/-! ### Witnesses: vector words -/

/-- Row 0 with segments. -/
def segs (l : List (Nat × Nat)) (r : List (Nat × Nat)) : State := { row r with mem := l.foldl (fun m e => mwrite m (rowAddr 0 + 320 + 64 * e.1) (bytesOf 64 e.2)) (regs 0 r) }
theorem witness_VectorLanes : RoomForVector (segs [(1, 5), (2, 7)] []) ∧ ∃ x z w, (segs [(1, 5), (2, 7)] []).seg 1 = .ok x ∧ (segs [(1, 5), (2, 7)] []).seg 2 = .ok z ∧ (segs [(1, 5), (2, 7)] []).seg 3 = .ok w := ⟨.inr (by decide), _, _, _, rfl, rfl, rfl⟩
theorem test_vadd_i8_wraps : after (.vadd 3 1 2 5) (segs [(1, 0xFF80), (2, 0x0181)] []) (fun t => t.rowGet 0 (320 + 192) 64 == 0x0001) = true := by decide
theorem test_vfma_i32 : after (.vfma 3 1 2 3) (segs [(1, 5), (2, 2 ^ 32 - 1), (3, 7)] []) (fun t => t.rowGet 0 (320 + 192) 4 == 2) = true := by decide
theorem test_vsar_i16 : after (.vsar 3 1 2 4) (segs [(1, 0x8000), (2, 17)] []) (fun t => t.rowGet 0 (320 + 192) 2 == 0xC000) = true := by decide
theorem witness_VectorIntegerLanes : (3 : BitVec 3).toNat ≥ 3 ∧ laneBits 5 = 8 ∧ 255 < 2 ^ laneBits 5 ∧ (List.replicate 64 255).length = laneCount 5 ∧ (∀ v ∈ List.replicate 16 (2 ^ 32 - 1), v < 2 ^ laneBits 3) := by decide
theorem witness_VectorToScalar : RoomForVector (segs [(1, 5)] []) ∧ (segs [(1, 5)] []).dstOpen 6 = true ∧ ∃ x, (segs [(1, 5)] []).seg 1 = .ok x := ⟨.inr (by decide), by decide, _, rfl⟩
theorem test_vcmp_mask : after (.vcmpLt 6 1 2 5) (segs [(1, 0x0180), (2, 0x0100)] []) (fun t => t.greg 0 6 == 1) = true := by decide
theorem test_vred_sum_i8 : after (.vredSum 6 1 5) (segs [(1, 0xFFFF)] []) (fun t => t.greg 0 6 == 2 ^ 64 - 2) = true := by decide
theorem test_vdot_f32 : after (.vdot 6 1 1 0) (segs [(1, 0x40000000_40400000)] []) (fun t => t.greg 0 6 == 0x41500000) = true := by decide
theorem witness_VectorMoves : RoomForVector (segs [(1, 5), (2, 7)] [(5, 1)]) ∧ (segs [(1, 5), (2, 7)] [(5, 1)]).src 5 = .ok (1, segs [(1, 5), (2, 7)] [(5, 1)]) ∧ ∃ x z w, (segs [(1, 5), (2, 7)] [(5, 1)]).seg 1 = .ok x ∧ (segs [(1, 5), (2, 7)] [(5, 1)]).seg 2 = .ok z ∧ (segs [(1, 5), (2, 7)] [(5, 1)]).seg 3 = .ok w :=
  ⟨.inr (by decide), rfl, _, _, _, rfl, rfl, rfl⟩
theorem test_vsel : after (.vsel 3 1 2 5 5) (segs [(1, 0x1111), (2, 0x2222)] [(5, 2)]) (fun t => t.rowGet 0 (320 + 192) 2 == 0x1122) = true := by decide
theorem test_vperm : after (.vperm 3 1 2 5) (segs [(1, 0xBBAA), (2, 0x4081), (3, 0xCC)] []) (fun t => t.rowGet 0 (320 + 192) 2 == 0xCCBB) = true := by decide
theorem witness_VectorConversions : RoomForVector (segs [(1, 5), (2, 7)] []) ∧ laneCount 0 < laneCount 1 ∧ (1 + 1) * laneCount 0 ≤ laneCount 1 ∧ laneCount 1 = laneCount 2 ∧ (3 : BitVec 4) ≠ 4 ∧ 8 * 63 + 8 ≤ 512 ∧ ∃ x, (segs [(1, 5), (2, 7)] []).seg 2 = .ok x := ⟨.inr (by decide), by decide, by decide, by decide, by decide, by decide, _, rfl⟩
/-- 11_formats.md R202: the first two lanes of 1 + 2⁻⁸ narrowed to BF16 with feedback. -/
theorem test_vcvt_feedback : after (.vcvt 3 1 0 0 1 1 0 0) (segs [(1, 0x3F808000_3F808000)] []) (fun t => t.rowGet 0 (320 + 192) 4 == 0x3F81_3F80) = true := by decide
theorem test_vcvt_widens_part : after (.vcvt 3 1 0 1 0 0 0 1) (segs [(1, 0x4000 * 2 ^ 256)] []) (fun t => t.rowGet 0 (320 + 192) 4 == 0x40000000) = true := by decide
/-- A vector operation at the head of core 0's queue, issued in an earlier cycle. -/
def vqueued : State := { row [] with cycle := 5, core := [(0, { vq := [{ id := 0, rid := 0, writes := [3], reads := [1], landing := 3, occupancy := 1, issued := 4 }] })] }
theorem witness_VectorUnit : (vqueued.coreOf 0).vq = [{ id := 0, rid := 0, writes := [3], reads := [1], landing := 3, occupancy := 1, issued := 4 }] ∧ (vqueued.cs 0).vshare ≠ 0 ∧ (vqueued.quadOf 0).groups.getD 0 0 ≤ vqueued.cycle ∧ (∀ c', c' / 4 = 0 → c' ≠ 0 → (vqueued.coreOf c').vq = []) :=
  ⟨by decide, by decide, by decide, (by
    intro c h h0
    have hc : c = 1 ∨ c = 2 ∨ c = 3 := by omega
    rcases hc with rfl | rfl | rfl <;> decide)⟩
theorem test_vector_bind : after .vectorBind vqueued (fun t => (t.coreOf 0).vpass == 256 && (t.quadOf 0).groups == [6, 0, 0, 0]) = true := by decide

/-! ### Witnesses: rows, registers -/

/-- Row 5 of core 0 in a state, named by a device step that brings a control word 0. -/
def stored (st : RowState) (v : Nat) : State := { row [] with ctl := [(0, { state := .opened }), (5, { state := st, pc := 0x100 })], sel := { unit := 0, sub := 5, data := BitVec.ofNat 64 v } }
theorem w_free : (stored .null 0).ctlFree 5 = true := by decide
theorem w_storeReaches (st : RowState) (v : Nat) : StoreReaches (stored st v) := { core := by simp [stored, row], row := by simp [stored, row], free := rfl, good := rfl, entry := w_free }
theorem witness_ControlStores : ((stored .null (2 ^ 60)).ctlOf (stepRow (stored .null (2 ^ 60)))).state = .null ∧ storedState (stored .null (2 ^ 60)) = 1 ∧ ((stored .dormant (2 * 2 ^ 60)).ctlOf (stepRow (stored .dormant (2 * 2 ^ 60)))).state = .dormant ∧
    storedState (stored .dormant (2 * 2 ^ 60)) = 2 ∧ ((stored .sleeping (2 ^ 60)).ctlOf 5).state = .sleeping ∧ ((stored .faulted 0).ctlOf 5).state = .faulted ∧ storedState (stored .faulted 0) = 0 ∧ ((stored .held 0).ctlOf 5).state = .held ∧ ((stored .exited 0).ctlOf 5).state = .exited ∧
    storedState (stored .null (15 * 2 ^ 60)) = 15 := by decide
theorem test_ctl_make_thread : after .ctlMakeThread (stored .null (2 ^ 60 + 3 * 2 ^ 54 + 7 * 2 ^ 36 + 9)) (fun t => t.ctlOf 5 == { state := .dormant, pri := 3, team := 7, pc := 0x100 }) = true := by decide
theorem test_ctl_make_data_unbinds : after .ctlMakeData { stored .dormant 9 with mem := mwrite [] (rowAddr 5 + 263) [0x80] } (fun t => t.ctlOf 5 == { wake := 9, pc := 0x100 } && mget t.mem (rowAddr 5 + 263) == 0) = true := by decide
theorem test_ctl_redirect_wakes : after .ctlRedirect { stored .blocked 0x300 with ctl := [(5, { state := .blocked, wait := 2, wake := 9 })] } (fun t => t.ctlOf 5 == { state := .ready, pc := 0x300 }) = true := by decide
/-- Row 0, running and at rest, with what waits for it, its turn and its stop. -/
def resting (d : List Deferred) (turn : Nat) (stop : Option StopWhy) (extra : List (Nat × Ctl)) : State :=
  { row [] with ctl := (0, { state := .opened, pc := 0x200 }) :: extra, thr := [(0, { deferred := d, turn := turn, stop := stop })] }
theorem w_atRest (d : List Deferred) (turn : Nat) (stop : Option StopWhy) (extra : List (Nat × Ctl)) : AtRest (resting d turn stop extra) 0 :=
  { thread := rfl, running := rfl, chunk := rfl, whole := rfl, done := rfl, close := rfl, loads := rfl, vector := rfl }
theorem witness_BoundaryAccesses : AtRest (resting [.control 0 0 (2 ^ 60)] 0 none []) (stepRow (resting [.control 0 0 (2 ^ 60)] 0 none [])) ∧ ((resting [.control 0 0 (2 ^ 60)] 0 none []).thrOf 0).deferred = [.control 0 0 (2 ^ 60)] ∧
    ((resting [.control 0 0 (2 ^ 60)] 0 none []).ctlOf 0).p = false ∧ (resting [] 0 none []).ctlBad 0 = none ∧ ((resting [.store (rowAddr 0 + 1023) [7]] 0 none []).thrOf 0).deferred = [.store (rowAddr 0 + 1023) [7]] ∧ 1023 + [7].length ≤ 1024 := ⟨w_atRest _ _ _ _, by decide, by decide, by decide, by decide, by decide⟩
theorem test_control_request_closes : after .controlRequest (resting [.control 0 0 (2 ^ 60)] 7 none []) (fun t => (t.ctlOf 0).state == .dormant && (t.thrOf 0).deferred == []) = true := by decide
theorem test_outside_access_lands : after .outsideAccess (resting [.store (rowAddr 0 + 320) [7]] 0 none []) (fun t => mget t.mem (rowAddr 0 + 320) == 7 && (t.ctlOf 0).state == .opened) = true := by decide
/-- Core 0 with READY rows 3 (priority 1) and 4 (priority 2) and no row OPEN. -/
def waiting : State := { row [] with core := [], ctl := [(3, { state := .ready, pri := 1 }), (4, { state := .ready, pri := 2 })], thr := [(3, { effPri := 1 }), (4, { effPri := 2 })] }
def opening (p : PortPhase) (b : Nat) : State := { row [] with core := [(0, { ports := [(0, some { row := 0, phase := p, busy := b })] })] }
theorem witness_RowOpens : waiting.pkg.ready0.getLsbD 0 = true ∧ (waiting.cluOf 0).holder = (waiting.octOf 0).tag.toNat ∧ (waiting.quadOf 0).power = .running ∧ (waiting.openPorts 0).length < (waiting.cs 0).openlim.toNat ∧ waiting.freePort 0 = some 0 ∧ waiting.nextRow 0 = some 4 ∧
    tget none ((opening .opening 0).coreOf 0).ports 0 = some { row := 0, phase := .opening, busy := 0 } ∧ (State.reset.pkg.ready0.getLsbD 0 = false) ∧ (waiting.thrOf 4).effPri < 3 ∧
    (waiting.thrOf 4).riseAt + 16 * (waiting.cs 0).turnlen.toNat ≤ ({ waiting with cycle := 4096 } : State).cycle := by decide
theorem test_row_open : after .rowOpen waiting (fun t => (t.ctlOf 4).state == .opened && tget none (t.coreOf 0).ports 0 == some { row := 4, phase := .opening, busy := 4 }) = true := by decide
theorem test_priority_rise : after .priorityRise { waiting with cycle := 4096, sel := { sub := 4 } } (fun t => (t.thrOf 4).effPri == 3) = true ∧ after .priorityRise { waiting with cycle := 4095, sel := { sub := 4 } } (fun t => (t.thrOf 4).effPri == 2) = true := by decide
theorem witness_RowCloses : AtRest (resting [] 256 none [(1, { state := .ready })]) (ridOf 0 0) ∧ (∃ e ∈ (resting [] 256 none [(1, { state := .ready })]).ctl, e.2.state = .ready ∧ coreOfRid e.1 = 0 ∧ ((resting [] 256 none []).ctlOf 0).pri.toNat ≤ ((resting [] 256 none []).thrOf e.1).effPri) ∧
    ((resting [] 256 none []).cs 0).turnlen.toNat ≤ ((resting [] 256 none []).thrOf 0).turn ∧ tget none ((opening .writeback 2).coreOf 0).ports 0 = some { row := 0, phase := .writeback, busy := 2 } ∧
    (({ resting [] 0 none [] with core := [(0, { cs := { openlim := 0 }, ports := [(0, some { row := 0, phase := .running, busy := 0 })] })] } : State).longestTurn 0 = some 0) ∧ ((resting [] 0 (some .preempt) []).thrOf 0).stop = some .preempt :=
  ⟨w_atRest _ _ _ _, ⟨(1, { state := .ready }), by decide, by decide⟩, by decide, by decide, by decide, by decide⟩
theorem test_turn_end : after .turnEnd (resting [] 256 none [(1, { state := .ready })]) (fun t => (t.ctlOf 0).state == .ready && (t.thrOf 0).turn == 0) = true ∧ after .turnEnd (resting [] 255 none [(1, { state := .ready })]) (fun t => (t.ctlOf 0).state == .opened) = true := by decide
theorem test_row_hold : after .rowHold (resting [] 0 (some .preempt) []) (fun t => (t.ctlOf 0).state == .held && (t.thrOf 0).saved == .ready) = true := by decide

======

Activity> Among the entries above, copy exactly only the lines starting with the one containing "theorem test_vcmp_mask : after" and going through the one containing "theorem test_vdot_f32 : after", both ends included.

Written answer>
theorem test_vcmp_mask : after (.vcmpLt 6 1 2 5) (segs [(1, 0x0180), (2, 0x0100)] []) (fun t => t.greg 0 6 == 1) = true := by decide
theorem test_vred_sum_i8 : after (.vredSum 6 1 5) (segs [(1, 0xFFFF)] []) (fun t => t.greg 0 6 == 2 ^ 64 - 2) = true := by decide
theorem test_vdot_f32 : after (.vdot 6 1 1 0) (segs [(1, 0x40000000_40400000)] []) (fun t => t.greg 0 6 == 0x41500000) = true := by decide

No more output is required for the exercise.